* _The data_
----------------
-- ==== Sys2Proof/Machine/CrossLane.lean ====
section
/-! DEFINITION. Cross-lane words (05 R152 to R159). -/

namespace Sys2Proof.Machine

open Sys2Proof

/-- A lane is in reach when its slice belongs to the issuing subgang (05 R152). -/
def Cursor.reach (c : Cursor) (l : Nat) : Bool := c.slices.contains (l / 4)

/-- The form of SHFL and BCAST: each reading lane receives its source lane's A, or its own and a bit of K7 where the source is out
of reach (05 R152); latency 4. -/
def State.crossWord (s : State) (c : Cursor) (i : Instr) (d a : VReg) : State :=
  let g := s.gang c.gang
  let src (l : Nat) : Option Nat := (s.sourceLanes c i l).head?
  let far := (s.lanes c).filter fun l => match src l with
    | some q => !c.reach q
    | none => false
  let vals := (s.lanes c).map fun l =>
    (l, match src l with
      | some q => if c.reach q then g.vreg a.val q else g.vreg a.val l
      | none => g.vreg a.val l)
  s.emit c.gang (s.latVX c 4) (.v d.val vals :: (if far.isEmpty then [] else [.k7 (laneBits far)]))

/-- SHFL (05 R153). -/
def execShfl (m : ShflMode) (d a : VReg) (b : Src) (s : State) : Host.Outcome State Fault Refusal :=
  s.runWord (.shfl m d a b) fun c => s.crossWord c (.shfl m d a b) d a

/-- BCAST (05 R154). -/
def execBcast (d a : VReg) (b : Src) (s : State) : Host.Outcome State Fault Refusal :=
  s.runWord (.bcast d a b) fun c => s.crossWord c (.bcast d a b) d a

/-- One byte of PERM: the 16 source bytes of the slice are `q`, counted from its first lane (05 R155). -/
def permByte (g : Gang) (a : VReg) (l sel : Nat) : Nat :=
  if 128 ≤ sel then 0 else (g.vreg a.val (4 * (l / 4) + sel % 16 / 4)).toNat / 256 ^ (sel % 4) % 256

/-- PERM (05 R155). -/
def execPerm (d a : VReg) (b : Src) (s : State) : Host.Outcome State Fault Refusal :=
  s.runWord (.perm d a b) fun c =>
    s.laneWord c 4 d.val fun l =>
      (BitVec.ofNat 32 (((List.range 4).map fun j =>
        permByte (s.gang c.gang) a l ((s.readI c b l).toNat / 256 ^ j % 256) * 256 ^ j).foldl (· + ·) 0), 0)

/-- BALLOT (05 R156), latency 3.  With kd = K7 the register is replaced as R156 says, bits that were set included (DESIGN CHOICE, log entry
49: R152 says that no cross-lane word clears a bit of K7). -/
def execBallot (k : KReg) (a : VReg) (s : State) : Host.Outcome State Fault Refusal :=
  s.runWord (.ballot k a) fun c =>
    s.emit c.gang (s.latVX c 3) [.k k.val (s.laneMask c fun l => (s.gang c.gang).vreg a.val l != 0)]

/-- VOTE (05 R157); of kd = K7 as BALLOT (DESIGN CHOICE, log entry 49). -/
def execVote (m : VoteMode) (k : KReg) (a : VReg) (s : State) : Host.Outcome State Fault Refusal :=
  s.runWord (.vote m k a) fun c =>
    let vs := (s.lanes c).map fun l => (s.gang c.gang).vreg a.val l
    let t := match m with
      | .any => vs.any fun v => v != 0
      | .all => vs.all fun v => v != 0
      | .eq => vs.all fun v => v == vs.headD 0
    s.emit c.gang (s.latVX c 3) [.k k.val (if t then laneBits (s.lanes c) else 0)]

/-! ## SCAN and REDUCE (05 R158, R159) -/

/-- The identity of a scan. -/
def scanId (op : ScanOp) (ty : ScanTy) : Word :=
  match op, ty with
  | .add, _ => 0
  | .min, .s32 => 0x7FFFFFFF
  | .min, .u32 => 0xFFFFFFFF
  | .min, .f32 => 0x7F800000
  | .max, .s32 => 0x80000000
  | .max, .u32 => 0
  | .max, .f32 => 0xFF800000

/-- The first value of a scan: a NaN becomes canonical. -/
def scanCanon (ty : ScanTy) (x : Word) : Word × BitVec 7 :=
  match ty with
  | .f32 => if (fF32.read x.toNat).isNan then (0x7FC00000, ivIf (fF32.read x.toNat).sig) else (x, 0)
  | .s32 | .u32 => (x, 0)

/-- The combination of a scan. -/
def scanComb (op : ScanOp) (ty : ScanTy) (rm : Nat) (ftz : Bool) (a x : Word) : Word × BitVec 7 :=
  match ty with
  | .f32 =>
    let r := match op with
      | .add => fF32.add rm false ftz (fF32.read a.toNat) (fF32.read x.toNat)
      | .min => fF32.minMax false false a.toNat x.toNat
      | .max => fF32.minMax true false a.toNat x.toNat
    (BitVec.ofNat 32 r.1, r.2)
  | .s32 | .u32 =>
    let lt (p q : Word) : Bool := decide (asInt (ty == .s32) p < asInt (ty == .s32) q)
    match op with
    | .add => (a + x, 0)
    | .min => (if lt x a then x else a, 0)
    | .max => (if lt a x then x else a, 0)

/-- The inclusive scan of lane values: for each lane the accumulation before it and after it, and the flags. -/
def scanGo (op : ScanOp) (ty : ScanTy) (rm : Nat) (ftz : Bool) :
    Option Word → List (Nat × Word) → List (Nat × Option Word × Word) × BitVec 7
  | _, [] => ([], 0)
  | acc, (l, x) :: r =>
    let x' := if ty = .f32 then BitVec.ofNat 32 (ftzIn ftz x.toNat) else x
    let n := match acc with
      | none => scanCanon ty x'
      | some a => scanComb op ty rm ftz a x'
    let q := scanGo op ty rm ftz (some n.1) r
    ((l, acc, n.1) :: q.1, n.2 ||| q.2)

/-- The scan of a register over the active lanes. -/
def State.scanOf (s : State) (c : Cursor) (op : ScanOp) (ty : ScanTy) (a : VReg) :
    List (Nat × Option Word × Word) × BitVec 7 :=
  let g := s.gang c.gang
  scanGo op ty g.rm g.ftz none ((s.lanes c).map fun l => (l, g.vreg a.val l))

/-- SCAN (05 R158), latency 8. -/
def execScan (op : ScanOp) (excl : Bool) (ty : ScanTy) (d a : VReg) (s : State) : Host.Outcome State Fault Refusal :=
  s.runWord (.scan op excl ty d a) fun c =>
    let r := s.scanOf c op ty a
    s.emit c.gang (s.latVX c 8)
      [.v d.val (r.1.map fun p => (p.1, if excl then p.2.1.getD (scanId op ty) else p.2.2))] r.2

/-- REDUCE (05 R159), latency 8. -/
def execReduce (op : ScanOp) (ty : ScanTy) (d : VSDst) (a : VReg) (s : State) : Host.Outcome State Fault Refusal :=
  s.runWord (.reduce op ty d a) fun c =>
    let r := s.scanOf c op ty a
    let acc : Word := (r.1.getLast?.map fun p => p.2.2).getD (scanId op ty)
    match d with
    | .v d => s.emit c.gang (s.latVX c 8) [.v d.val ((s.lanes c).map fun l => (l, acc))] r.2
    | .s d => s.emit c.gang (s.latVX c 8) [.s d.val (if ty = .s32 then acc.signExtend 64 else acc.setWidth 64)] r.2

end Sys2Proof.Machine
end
----------------
* _Exercise_
The required output is every line above from the one with "def execBallot (k" down to the one with "entry 49). -/", restated word for word, ends included.

* _Your response_
def execBallot (k : KReg) (a : VReg) (s : State) : Host.Outcome State Fault Refusal :=
  s.runWord (.ballot k a) fun c =>
    s.emit c.gang (s.latVX c 3) [.k k.val (s.laneMask c fun l => (s.gang c.gang).vreg a.val l != 0)]

/-- VOTE (05 R157); of kd = K7 as BALLOT (DESIGN CHOICE, log entry 49). -/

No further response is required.